Originally, it opened as a saw mill in 1888, owned by the Grays Harbor Mill Company.

During the 1920s, Grays Harbor was by some metrics the biggest lumber port in the world, shipping out over one billion board feet of lumber by water in 1924.

It was bought by lumber giant Weyerhaeuser in 1957 who transformed it into a pulp mill. It continued operating under Weyerhaeuser until 2005 when it announced plans to close following a 52 percent drop in earnings.

In 2010, it was purchased by a group consisting of a British investor, Richard Bassett, and a California investment firm, The Gores Group. Bassett had previously tried a similar tactic at a pulp mill named Neucel Specialty Cellulose in Port Alice, British Columbia on the north end of Vancouver Island. Neucel was bought by a Chinese rayon textile company Fulida over the course of 2010 to 2011. Neucel laid off hundreds of workers in 2015 and completely shuttered in 2019. In 2020, Neucel went bankrupt with a debt of CA$272 million. By 2023, the provincial government had spent at least CA$ 90 million on environmental cleanup at the site.

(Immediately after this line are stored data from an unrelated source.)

/-- A received PREPARE (R483, R486). -/
def Lane.prepare (l : Lane) (f : FabFrame) : Lane :=
  let pl := f.payload
  let k := (pl.getD 1 0).toNat
  let num := beNat (slice pl 2 2)
  let fire := beNat (slice pl 4 4)
  let l := ({ l with car := { l.car with cands := putNode f.src l.tick.count l.car.cands } }).elect
  let l := if l.car.elected = f.src then l else l.raise .fab034 .none f.src
  let es := (shareEntries pl).filter fun e => e.node == l.node
  if es.isEmpty || (k != 1 && k != 2) || (l.carClass k).answered == some (num, f.src) then l
  else
    let kc := l.carClass k
    let reply (msg reason : Nat) (l : Lane) : Lane :=
      l.fabSend 2 f.src ([byteOf msg, byteOf k] ++ beBytes 2 num ++ beBytes 4 fire ++ [byteOf (l.node + 64 * l.id.code), byteOf reason, 0, 0, 0, 0, 0, 0])
    match l.refusal f.src k fire es with
    | some (r, axis) =>
      let l := if kc.answer = 2 ∧ kc.reason = r then l else l.raise .fab030 (.axis (axis % 256)) (k * 65536 + r : Nat)
      reply 3 r (l.modClass k fun c => { c with answer := 2, reason := r, answered := some (num, f.src), refused := satInc 65535 c.refused })
    | none =>
      let a : Armed := { cls := k, num := num, src := f.src, fire := fire, shares := es.map fun e => (e.axis, if e.probe then 0 else e.share) }
      let l := { l with car := { l.car with armed := l.car.armed ++ [a] } }
      reply 2 0 (l.modClass k fun c => { c with answer := 1, reason := 0, answered := some (num, f.src) })

/-- A received ABORT cancels the firing of its commit (R487). -/
def Lane.abort (l : Lane) (f : FabFrame) : Lane :=
  let k := (f.payload.getD 1 0).toNat
  let num := beNat (slice f.payload 2 2)
  let mine (a : Armed) : Bool := a.cls == k && a.num == num && a.src == f.src
  if l.car.armed.any mine then
    ({ l with car := { l.car with armed := l.car.armed.filter fun a => !mine a } }).modClass k fun c => { c with refused := satInc 65535 c.refused }
  else l

/-- One prepared commit changed. -/
def Lane.modCommit (l : Lane) (k num : Nat) (f : Commit → Commit) : Lane :=
  { l with car := { l.car with prepared := l.car.prepared.map fun c => if c.cls = k ∧ c.num = num then f c else c } }

/-- An ALL commit aborted (R489, R482): ABORT, and the retry or the drop. -/
def Lane.abortCommit (l : Lane) (c : Commit) (code node : Nat) : Lane :=
  let l := l.fabSend 2 63 ([4, byteOf c.cls] ++ beBytes 2 c.num ++ beBytes 4 c.fire ++ [byteOf code, byteOf node, 0, 0, 0, 0, 0, 0])
  let l := l.modCommit c.cls c.num fun c => { c with aborted := true }
  let n := (l.carClass c.cls).aborts + 1
  if l.cfg.fabricCommitRetry c.cls ≤ n then
    let l := l.modClass c.cls fun k => { k with aborts := 0, retry := none, refused := satInc 65535 k.refused, sent := some (c.x, l.tick.count) }
    let l := l.raise .fab032 .none (c.cls * 65536 + c.num : Nat)
    if h : c.cls = 2 ∧ l.cfg.steerFront < 12 then l.modProf ⟨l.cfg.steerFront, h.2⟩ fun p => { p with result := 7, request := 0 } else l
  else l.modClass c.cls fun k => { k with aborts := n, retry := some (c.x, c.shares), refused := satInc 65535 k.refused }

/-- A READY or REFUSE that reaches the coordinator lane at clocks after the boundary (R487, R489). -/
def Lane.answer (l : Lane) (f : FabFrame) (at_ : Nat) (ready : Bool) : Lane :=
  let pl := f.payload
  let k := (pl.getD 1 0).toNat
  let num := beNat (slice pl 2 2)
  let node := (pl.getD 8 0).toNat % 64
  match l.car.prepared.find? fun c => c.cls == k && c.num == num with
  | none => l
  | some c =>
    let left := diff32 c.fire (l.fabTick % 2 ^ 32)
    let timely : Bool := !c.closed && (1 < left || (left == 1 && at_ + 2000 ≤ l.tickLen))
    if !timely || c.answers.any (fun a => a.1 == node) || !(c.shares.any fun s => s.node == node) then l
    else
      let l := l.modCommit k num fun c => { c with answers := c.answers ++ [(node, ready)] }
      if ready then l
      else
        let l := l.modClass k fun c => { c with refused := satInc 65535 c.refused }
        if l.cfg.fabricCommitMode k = 0 ∧ !c.aborted then l.abortCommit c 1 node else l

/-- The answer deadline of a commit of a class passes (R487, R489, R490). -/
def Lane.commitDeadline (l : Lane) (k : Nat) : Lane :=
  match l.car.prepared.find? fun c => c.cls == k && !c.closed && c.fire == (l.fabTick + 1) % 2 ^ 32 with
  | none => l
  | some c =>
    let nodes := (c.shares.map (·.node)).foldl (fun ns n => if ns.contains n then ns else ns ++ [n]) ([] : List Nat)
    let silent := nodes.filter fun n => !(c.answers.any fun a => a.1 == n)
    let bad := nodes.filter fun n => silent.contains n || c.answers.any fun a => a.1 == n && !a.2
    let l := l.modCommit k c.num fun c => { c with closed := true }
    let l := l.modClass k fun kc => { kc with refuse := nodeMask bad }
    if l.cfg.fabricCommitMode k = 1 then l.setMissing k (l.missingFrom k [nodeMask bad])
    else
      match silent with
      | n :: _ => if c.aborted then l else l.abortCommit c 2 n
      | [] => if bad.isEmpty then l.modClass k fun kc => { kc with aborts := 0 } else l

/-! ## Firing -/

/-- A share set in force for an axis at the next boundary (R487, R482). -/
def Lane.fireShare (l : Lane) (k : Nat) (s : Nat × Int) : Lane :=
  if h : s.1 < 12 then
    let n : AxisId := ⟨s.1, h⟩
    let l := { l with car := { l.car with
      share := l.car.share.set n s.2, firedAt := l.car.firedAt.set n (some (l.tick.count + 1, s.2)), anyAt := l.car.anyAt.set n (some (l.tick.count + 1))
      fell := l.car.fell.set n false } }
    if k = 2 ∧ (l.ax n).role = .holder then l.modProf n fun p => { p with reqs := p.reqs ++ [(.move s.2, .commit)] } else l
  else l

/-- The fire boundary of a class (R482, R487): it ends the tick in which it is executed. -/
def Lane.commitFire (l : Lane) (k : Nat) : Lane :=
  let now := (l.fabTick + 1) % 2 ^ 32
  let l := (l.car.armed.filter fun a => a.cls == k && a.fire == now).foldl (fun l a =>
    let l := a.shares.foldl (fun l s => l.fireShare k s) l
    l.modClass k fun c => { c with last := some a.num, fired := satInc 65535 c.fired }) l
  let l := { l with car := { l.car with armed := l.car.armed.filter fun b => !(b.cls == k && b.fire == now) } }
  match l.car.prepared.find? fun c => c.cls == k && c.fire == now with
  | some c =>
    let l := { l with car := { l.car with prepared := l.car.prepared.filter fun d => !(d.cls == k && d.fire == now) } }
    if c.aborted then l
    else
      let l := l.modClass k fun kc => { kc with last := some c.num, seen := some c.num, fired := satInc 65535 kc.fired }
      if h : k = 2 ∧ l.cfg.steerFront < 12 then
        let n : AxisId := ⟨l.cfg.steerFront, h.2⟩
        if (l.ax n).role = .holder then l.modProf n fun p => { p with reqs := p.reqs ++ [(.move c.x, .commit)] } else l
      else l
  | none => l

/-- The largest class 1 share another lane of the node fired for an axis at the last boundary, as its shadow entry carries it (R18, R488). -/
def Lane.otherFired (l : Lane) (n : AxisId) : Option Int :=
  (l.id.others.filterMap fun x => match (l.px.get x).shadow with | some t => (t.get n).share1 | none => none).foldl
    (fun m v => match m with | none => some v | some w => some (maxI v w)) (none : Option Int)

/-- Two ticks after a boundary m at which the own plane fired nothing for the axis (R488): executed at the end of tick m+1. -/
def Lane.shareTakeover (l : Lane) (n : AxisId) : Lane :=
  let m := l.tick.count - 1
  let older : Bool := match l.car.firedAt.get n with | some (t, _) => decide (t < m) | none => true
  match l.otherFired n with
  | some v =>
    if older ∧ l.cfg.kind n.val = .valve then
      { l with car := { l.car with share := l.car.share.set n v, anyAt := l.car.anyAt.set n (some m), fell := l.car.fell.set n false } }
    else l
  | none => l

/-- No lane of the node has fired for the axis for COMMIT[1].HOLD ticks (R488). -/
def Lane.shareFallback (l : Lane) (n : AxisId) : Lane :=
  match l.car.anyAt.get n with
  | some t =>
    if !(l.car.fell.get n) ∧ l.cfg.kind n.val = .valve ∧ t + l.cfg.fabricCommitHold 1 ≤ l.tick.count then
      ({ l with car := { l.car with share := l.car.share.set n (l.cfg.fabricCommitFallback 1), fell := l.car.fell.set n true } }).raise .fab035 .none n.val
    else l
  | none => l

/-- Firing by other lanes noted at the close of the tick (R488). -/
def Lane.noteFired (l : Lane) : Lane :=
  { l with car := { l.car with anyAt := l.car.anyAt.mapFin fun n t => if (l.otherFired n).isSome then some (max (l.tick.count - 1) (t.getD 0)) else t } }

/-- Signals and the caravan at gather. -/
def Lane.freshCar (l : Lane) : Lane := { l with car := {} }

end Sys2Proof.Machine
end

The Cosmopolis mill was restarted on May 21, 2011. It continued operation for a little less than a decade, before shutting down in 2020 during the COVID-19 pandemic. In 2022, it briefly reopened before closing again. Immediately afterward, Bassett assumed full ownership from the Gores Group, with plans to renovate the mill into a biorefinery with an on-site data center.

The mill was historically one of the biggest sources of income for local residents and revenue for local government. During full operation, it employed around 200 workers.

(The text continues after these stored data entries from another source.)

/-- One tick of a winding's temperature model (R247, R248). -/
def Lane.thermalTick (l : Lane) (n : AxisId) : Lane :=
  let c := l.cfg
  let i := n.val
  let s := l.sup.get n
  let p := l.loop.get n
  let ic := maxI 1 (c.axisIcont i)
  let target := roundDiv ((c.axisLoopThermRise i : Int) * (s.id * s.id + s.iq * s.iq) * 2 ^ 48) (2 * ic * ic)
  let theta := p.theta + roundDiv (target - p.theta) (maxI 1 (c.axisLoopThermTau i) * 40000)
  let (amb, stale) := l.ambient n
  let T := amb + roundDiv theta (2 ^ 32)
  let tenth := roundDiv (T * 10) 65536
  let over1 := c.axisLoopThermTstart i * 65536 < T
  let over2 := c.axisLoopThermTmax i * 65536 < T
  let l := l.modLoop n fun q => { q with theta := theta, temp := T, setLimit := c.setLimitOf i T, thm1 := decide over1, thm2 := decide over2
                                         thm3 := q.thm3 || stale }
  let l := if over1 ∧ !p.thm1 then l.raise .thm001 (.axis i) tenth else l
  let l := if over2 ∧ !p.thm2 then l.raise .thm002 (.axis i) tenth else l
  if stale ∧ !p.thm3 then l.raise .thm003 (.axis i) (c.axisLoopThermTambCh i) else l

/-- The set limit that another lane carries of its winding, Q16.16 A. -/
def Lane.peerLimit (l : Lane) (x : LaneId) (n : AxisId) : Option Q :=
  match (l.px.get x).detailPrev with
  | some d => (d.motors.get n).map fun m => roundDiv ((m.limit : Int) * 65536) 100
  | none => none

/-- The thermal limit of the axis (R246): the own set limit, or twice the lower one after a FOLLOW. DESIGN CHOICE: where the follower's detailed state of tick n−1 did not arrive, twice the own one (log entry 145). -/
def Lane.thermalLimit (l : Lane) (n : AxisId) : Q :=
  let own := (l.loop.get n).setLimit
  if (l.ax n).gaveFollow then
    match (l.ax n).follower.bind fun x => l.peerLimit x n with
    | some y => 2 * minI own y
    | none => 2 * own
  else own

/-- The regeneration limit is in force on this lane (R363): no CHOPPER axis or one at STOP, an own PWR-017 not recovered, or another lane's. -/
def Lane.regenOn (l : Lane) : Bool :=
  let chop := allAxes.find? fun n => l.cfg.kind n.val == .chopper
  (match chop with | none => true | some n => l.axisLevel n == 0) ||
  (l.col.held.any fun h => h.r.ev == .pwr017 && !h.recovered) ||
  l.id.others.any fun x => (l.px.get x).chopFault

/-- ILIM of R246 without the regeneration limit, and its source. -/
def Lane.currentLimit (l : Lane) (n : AxisId) : Q × Nat :=
  let ip := l.cfg.axisIpeak n.val
  let ip := if l.endLearn n && (l.job.el.stage == 1 || l.job.el.stage == 2) then roundDiv (ip * (l.cfg.jobEndIpct : Int)) 100 else ip
  let hold := l.holdLimit n
  let th := l.thermalLimit n
  if th < ip ∧ th < hold then (th, 2) else if hold < ip then (hold, 1) else (ip, 0)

== Pollution and regulatory action ==
In the 1980s, Washington Department of Fish and Wildlife investigated the impact of the plant's pollution in the Chehalis River on decreased coho salmon spawning.

Confirmed contamination incidents
| Date | Contaminants | Duration/amount |
|---|---|---|
| October 27, 1979 | liquid chlorine |  |
| December 1, 1979 | magnesium oxide | Duration: 5 hours |
| February 6, 1980 | red liquor | 1,000 gallons |
| Feb 1995 | sodium hydroxide | Groundwater pH exceeded 12.0 |
| January 6, 1998 | acid | pH as low as 1.0 |
| September 12, 2023 | wastewater |  |

A November 2017 sediment study found high levels of dioxins and furans near the mill.

In April 2024, the federal Environmental Protection Agency intervened to prevent a "potential catastrophic release" of harmful chemicals. EPA ordered Cosmo Specialty Fibers to provide 24-hour security, fire suppression systems, and maintain power and water service. On September 17, 2024, the EPA was notified that the facility had lost power.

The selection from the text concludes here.